Alega o Impetrante haver mora da Administração.
Obviamente, o mencionado r. acórdão da 2a Turma do
E. TRF5R, acostado sob id 4050000.26662609, diz respeito apenas à
referida r. Decisão, pela qual se concedeu a medida liminar, mas não afasta o poder-dever
deste Magistrado de exercer a sua jurisdição de primeiro grau, apreciando
o mérito da questão ora em debate, até mesmo porque referido poder-dever não
pode ser usurpado nem mesmo pelo pelos Ministros do Supremo Tribunal Federal,
muito menos por Magistrados de 2a Instância do referido E. Tribunal, porque o
exercício da jurisdição de qualquer Magistrado é-lhe concedido pelo Legislador
Constituinte.
Então, passo a examinar o mérito da causa.
Primeiramente, data maxima venia, o
Judiciário não pode deixar os Segurados do INSS, tampouco os que pleiteiam Benefícios Assistenciais(caso dos autos) à mercê da péssima gestão dessa
Autarquia Federal, cujos cargos de direção são ocupados geralmente por Pessoas
indicadas politicamente, sem qualquer conhecimento técnico do assunto, causando
o caos no qual se encontra atualmente referido Ente Previdenciário Federal.
Se a culpa não é do Segurado ou de quem pode ter direito a Benefício Assistencial, este tem que
receber alguma verba que lhe tire da agrura financeira decorrente da referida
péssima gestão da Autarquia Previdenciária e Assistencial, que não aprecia o seu pleito
legal, nos largos prazos que se encontram fixados em Leis específicas ou
na Lei Geral do Processo Administrativo.
E, para situações como essa, o Legislador
Processual, observando a regra constitucional que incorporou os princípios da
duração razoável do processo e da celeridade processual(art. 5º, LXXVIII,
Constituição da República), concedeu ao Judiciário instrumentos fortes para que
os Gestores, públicos ou privados, cumpram com essa importante estrutura
jurídico-constitucional e legal, qual seja, o de fixar multa punitiva e ao
mesmo tempo reparatória: punindo o mau gestor e trazendo algum consolo para
aquele que sofre os prejuízos da respectiva má-gestão.
Realmente, como se sabe, o princípio da duração
razoável do processo e o princípios da celeridade processual, incluídos no art.

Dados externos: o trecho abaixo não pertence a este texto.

theorem issue_encode_of_not_admitted {i : Instr} {s : State} (caller : ℕ) (hwf : i.wellFormed = true)
    (ha : ¬ admitted s.wideEnc32 i = true) :
    s.issue caller (encode i) = .refused (.operandNotAdmitted i.op) := by
  simp [State.issue, boundary, decode_encode hwf, ha]

/-- The encoding of a request passes the boundary only where its operand is admitted. -/
theorem admitted_of_issue_encode {i : Instr} {s t : State} {caller : ℕ}
    (h : s.issue caller (encode i) = .next t) : admitted s.wideEnc32 i = true := by
  obtain ⟨⟨j, hd, ha⟩, _⟩ := issue_next_iff.mp h
  exact encode_injective (decode_eq_ok_iff.mp hd).2 ▸ ha

/-! ### Refused runs -/

theorem after_safe {e : Event} {s t : State} (h : s.after e = .next t) (hsafe : s.Safe) : t.Safe := by
  cases e with
  | step => exact step_safe h hsafe
  | issue caller raw =>
    obtain ⟨⟨i, hd, ha⟩, rfl⟩ := issue_next_iff.mp h
    exact enqueue_safe caller raw hsafe hd ha
  | platformReset =>
    cases h
    exact safe_of_requests_nil rfl
  | idle =>
    cases h
    exact hsafe

theorem run_safe {events : List Event} {s t : State} (h : s.run events = .next t) (hsafe : s.Safe) : t.Safe := by
  induction events generalizing s with
  | nil =>
    cases h
    exact hsafe
  | cons e es ih =>
    obtain ⟨u, hu, hrun⟩ := run_cons_next_iff.mp h
    exact ih hrun (after_safe hu hsafe)

/-- There are no faults (R151, R156): a run reaches a state or is refused. -/
theorem run_next_or_refused (events : List Event) (s : State) :
    (∃ t, s.run events = .next t) ∨ ∃ why, s.run events = .refused why := by
  cases s.run events with
  | next t => exact .inl ⟨t, rfl⟩
  | fault why => cases why
  | refused why => exact .inr ⟨why, rfl⟩

/-- Every request issued in a run that is not refused has an admitted operand. -/
theorem admitted_of_run_next {events : List Event} {s t : State} {caller : ℕ} {i : Instr}
    (h : s.run events = .next t) (hi : Event.issue caller (encode i) ∈ events) :
    admitted s.wideEnc32 i = true := by
  induction events generalizing s with
  | nil => cases hi
  | cons e es ih =>
    obtain ⟨u, hu, hrun⟩ := run_cons_next_iff.mp h
    obtain rfl | hi := List.mem_cons.mp hi
    · exact admitted_of_issue_encode hu
    · exact after_wideEnc32 hu ▸ ih hrun hi

theorem run_refused_of_issue {events : List Event} {s : State} {caller : ℕ} {i : Instr}
    (hi : Event.issue caller (encode i) ∈ events) (ha : ¬ admitted s.wideEnc32 i = true) :
    ∃ why, s.run events = .refused why :=
  (run_next_or_refused events s).resolve_left fun ⟨_, h⟩ => ha (admitted_of_run_next h hi)

end Sys2Proof.Machine

/-!
The statements of 60_exceptions.md.
-/

namespace Sys2Proof.Machine

/-- Settles O22: a finite operand is refused outside the value set of its encoder, binary64's for wide ENC32. -/
theorem encodersRefuseNotAdmitted : Obligations.EncodersRefuseNotAdmitted := by
  refine ⟨fun s a st => ?_, fun s a st hnarrow => ?_, fun s a st hwide => ?_⟩
  · exact exec_refused_iff.trans (not_congr isMagnitudeOf_iff)
  · refine exec_refused_iff.trans (not_congr ?_)
    rw [admitted, hnarrow, admittedEnc32_narrow]
    exact isMagnitudeOf_iff
  · refine exec_refused_iff.trans (not_congr ?_)
    rw [admitted, hwide, admittedEnc32_wide]
    exact isMagnitudeOf_iff

/-- Settles O48: a run that is not refused issues admitted operands only, for `WIDE_ENC32` never changes, and no event
in it lets in a request the block does not define. -/
theorem notAdmittedRequestsRefuseTheRun : Obligations.NotAdmittedRequestsRefuseTheRun := by
  refine ⟨fun st caller v hwf ha => ?_, fun st caller v hwf ha => ?_, fun st events caller v h => ?_,
    fun st t events => run_safe⟩
  · exact issue_encode_of_not_admitted (i := .enc64 v) caller hwf (Bool.eq_false_iff.mp ha)
  · exact issue_encode_of_not_admitted (i := .enc32 v) caller hwf (Bool.eq_false_iff.mp ha)
  · obtain ⟨hi, ha⟩ | ⟨hi, ha⟩ := h
    · exact run_refused_of_issue (i := .enc64 v) hi (Bool.eq_false_iff.mp ha)
    · exact run_refused_of_issue (i := .enc32 v) hi (Bool.eq_false_iff.mp ha)

end Sys2Proof.Machine

/-!
The statements of 70_reset_and_hazards.md.
-/

namespace Sys2Proof.Machine

/-- Settles O23: an admitted operand is answered with the result of its operation, and any other is refused. -/
theorem admittedIsTheOnlyPrecondition : Obligations.AdmittedIsTheOnlyPrecondition :=
  fun i _ => ⟨fun ha => ⟨resultOf i, exec_of_admitted ha⟩,
    fun ha => exec_of_not_admitted (Bool.eq_false_iff.mp ha)⟩

/-- Settles O41: a platform reset empties the requests, so no step is left to take, and keeps `WIDE_ENC32`, the one
part of the state that the outcome of an operation depends on (O36). -/
theorem platformResetAbandons : Obligations.PlatformResetAbandons := by
  intro st i
  have hwide : st.wideEnc32 = st.platformReset.wideEnc32 := (platformReset_wideEnc32 st).symm
  exact ⟨platformReset_requests st, platformReset_responses st, platformReset_wideEnc32 st,
    step_of_requests_nil (platformReset_requests st),
    responseDependsOnRequestAlone.1 i st st.platformReset hwide⟩

end Sys2Proof.Machine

5ª da Constituição da República/88 pela Emenda Constitucional 45/04, a
Administração Pública deve solucionar, em tempo razoável, o processo administrativo(princípios esses que também são dirigidos aos próprios Magistrados, aos quais não me refiro aqui, porque em debate falhas de um certo setor da Administração Pública):
"Art. 5º. Omissis
LXXVIII - A todos, no âmbito judicial e administrativo, são assegurados a razoável duração do processo e os meios que garantam a celeridade de sua tramitação.".
Antes dessa EC, a Lei nº 9.784/99 já estabelecia
"normas básicas sobre o processo administrativo no âmbito da
Administração Federal direta e indireta, visando, em especial, à proteção dos
direitos dos administrados e ao melhor cumprimento dos fins da Administração"
(art. 1º).
No presente caso, PAULO ROBERTO DA SILVA QUEIROZ,
ora Autor, pediu na via administrativa, no já distante 20.10.2020, a
concessão do denominado Benefício de Prestação Continuada - BPC, de caráter
assistencial, regido pela Lei 8.742, de 1993, conhecida por LOAS.
As pessoas que pedem esse benefício assistencial
encontram-se na parte mais baixo da pirâmide social, vale dizer, na miséria
total.
Deixar essas Pessoas à sanha irresponsável da
Administração Pública seria um crime social sem tamanho.
Assusta-me, pois, que os d. Magistrados da 2a Turma do
E.TRF5R, por UNANIMIDADE, tenham decidido da forma que decidiram.
Pois bem, referida Lei específica criou vários
procedimentos para que a Administração Pública possa, finalisticamente,
apreciar tal pleito administrativo, todavia não fixou prazos, pelo que, à luz
da regra do art. 69 da Lei nº 9.784, de 1999, que traça regras gerais para o
processo administrativo, aplicam-se então os prazos fixados nessa Lei Geral.
E nessa Lei Geral, consta do seu art. 24 que os
procedimentos terão que ser realizados no prazo de 5(cinco) dias, prazo esse
que poderá ser dobrado, quando houver a necessária fundamentação. E, findos os
procedimentos, o Julgador Administrativo terá o prazo de 30(trinta) dias para
decidir o pleito administrativo.
Como a Lei 8.742, de 1993, estabelece, no seu art.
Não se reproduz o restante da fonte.